/-- A run of `n` registers. -/
def run (r : BitVec 6) (n : Nat) : List Nat := (List.range n).map (r.toNat + ·)

/-- ZIPn (R102). -/
def zipOp (n : Nat) (p : Option Prefix) (d a : BitVec 6) (s : State) : State :=
  exchangeOp p (run d n) (run a n) (zipVal n d.toNat a.toNat) s

/-- UZPn (R102). -/
def uzpOp (n : Nat) (p : Option Prefix) (d a : BitVec 6) (s : State) : State :=
  exchangeOp p (run d n) (run a n) (uzpVal n d.toNat a.toNat) s

/-- ZIP2 (R102): 2 registers interleaved. -/
def execZip2 (p : Option Prefix) (d a : BitVec 6) (s : State) : Out := .next (zipOp 2 p d a s)

/-- ZIP3 (R102): 3 registers interleaved. -/
def execZip3 (p : Option Prefix) (d a : BitVec 6) (s : State) : Out := .next (zipOp 3 p d a s)

/-- ZIP4 (R102): 4 registers interleaved. -/
def execZip4 (p : Option Prefix) (d a : BitVec 6) (s : State) : Out := .next (zipOp 4 p d a s)

/-- UZP2 (R102): 2 registers taken apart. -/
def execUzp2 (p : Option Prefix) (d a : BitVec 6) (s : State) : Out := .next (uzpOp 2 p d a s)

/-- UZP3 (R102): 3 registers taken apart. -/
def execUzp3 (p : Option Prefix) (d a : BitVec 6) (s : State) : Out := .next (uzpOp 3 p d a s)

/-- UZP4 (R102): 4 registers taken apart. -/
def execUzp4 (p : Option Prefix) (d a : BitVec 6) (s : State) : Out := .next (uzpOp 4 p d a s)

/-! ## VGV (R103) -/

/-- A fold ends: gd receives the running value, or the value of an empty active set. -/
def endFold (d : BitVec 9) (empty : Word) (act : Word) (s : State) (r : Group × Option PassTrap) : State :=
  match r.2 with
  | none => endPass 1 act s (gset r.1 d.toNat (if r.1.xcv then r.1.xc else empty), none)
  | some x => endPass 1 act s (r.1, some x)

/-- A fold over the active threads under m0 into a uniform register (R70, R103). -/
def foldOp (d : BitVec 9) (a : BitVec 6) (empty : Word) (step : Group → Nat → Eff) (s : State) : State :=
  withUses { vr := [a.toNat], gw := [d.toNat] } (fun s =>
    let act := activeMask s.cur 0
    endFold d empty act s (carryPass act false none (fun _ => [a.toNat]) step (fun _ _ c => c) (List.range 32) s.cur)) s

/-- RSUM.F (R103): left fold of FP32 sums. -/
def execRsumF (g : BitVec 9) (a : BitVec 6) (s : State) : Out :=
  .next (foldOp g a 0 (foldStep a.toNat (sumStep none)) s)

/-- RSUM.I (R103): sum, wrapping. -/
def execRsumI (g : BitVec 9) (a : BitVec 6) (s : State) : Out :=
  .next (foldOp g a 0 (foldStep a.toNat (int2 (· + ·))) s)

/-- RMAX.F (R103): maximumNumber fold. -/
def execRmaxF (g : BitVec 9) (a : BitVec 6) (s : State) : Out :=
  .next (foldOp g a 0xFF800000 (foldStep a.toNat (pick32 true)) s)

/-- RMIN.F (R103): minimumNumber fold. -/
def execRminF (g : BitVec 9) (a : BitVec 6) (s : State) : Out :=
  .next (foldOp g a 0x7F800000 (foldStep a.toNat (pick32 false)) s)

/-- RMAX.I (R103): signed maximum. -/
def execRmaxI (g : BitVec 9) (a : BitVec 6) (s : State) : Out :=
  .next (foldOp g a 0x80000000 (foldStep a.toNat (int2 maxS)) s)

/-- RMIN.I (R103): signed minimum. -/
def execRminI (g : BitVec 9) (a : BitVec 6) (s : State) : Out :=
  .next (foldOp g a 0x7FFFFFFF (foldStep a.toNat (int2 minS)) s)

/-- RAND (R103): bitwise and. -/
def execRand (g : BitVec 9) (a : BitVec 6) (s : State) : Out :=
  .next (foldOp g a 0xFFFFFFFF (foldStep a.toNat (int2 (· &&& ·))) s)

/-- ROR (R103): bitwise or. -/
def execRor (g : BitVec 9) (a : BitVec 6) (s : State) : Out :=
  .next (foldOp g a 0 (foldStep a.toNat (int2 (· ||| ·))) s)

/-- RXOR (R103): bitwise exclusive or. -/
def execRxor (g : BitVec 9) (a : BitVec 6) (s : State) : Out :=
  .next (foldOp g a 0 (foldStep a.toNat (int2 (· ^^^ ·))) s)

/-- BALLOT (R103): bit t is 1 exactly for an active thread whose va is not 0. -/
def execBallot (g : BitVec 9) (a : BitVec 6) (s : State) : Out :=
  .next (foldOp g a 0 (fun g t =>
    plain g ((if g.xcv then g.xc else 0) ||| (if vget g a.toNat t = 0 then 0 else BitVec.ofNat 32 (2 ^ t)))) s)

/-- One thread's register into a uniform register: a poisoned source traps on the thread, or gives +0 if the thread is a
helper (R9, R295). -/
def takeThread (d : BitVec 9) (a : BitVec 6) (t : Option Nat) (act : Word) (s : State) : State :=
  let g := s.cur
  match t with
  | none => endPass 1 act s (gset g d.toNat 0, none)
  | some t =>
    if !poisoned g [a.toNat] t then endPass 1 act s (gset g d.toNat (vget g a.toNat t), none)
    else if helper g t then endPass 1 act s (gset g d.toNat 0, none)
    else endPass 1 act s (g, some (poisonTrap g [a.toNat] t))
-*-*-
[Work to complete]: Out of the material above, output word for word the line with "def execUzp3 (p", the line with "(R70, R103). -/", and all lines between them, with nothing else.

[Task answer]:
def execUzp3 (p : Option Prefix) (d a : BitVec 6) (s : State) : Out := .next (uzpOp 3 p d a s)

/-- UZP4 (R102): 4 registers taken apart. -/
def execUzp4 (p : Option Prefix) (d a : BitVec 6) (s : State) : Out := .next (uzpOp 4 p d a s)

/-! ## VGV (R103) -/

/-- A fold ends: gd receives the running value, or the value of an empty active set. -/
def endFold (d : BitVec 9) (empty : Word) (act : Word) (s : State) (r : Group × Option PassTrap) : State :=
  match r.2 with
  | none => endPass 1 act s (gset r.1 d.toNat (if r.1.xcv then r.1.xc else empty), none)
  | some x => endPass 1 act s (r.1, some x)

/-- A fold over the active threads under m0 into a uniform register (R70, R103). -/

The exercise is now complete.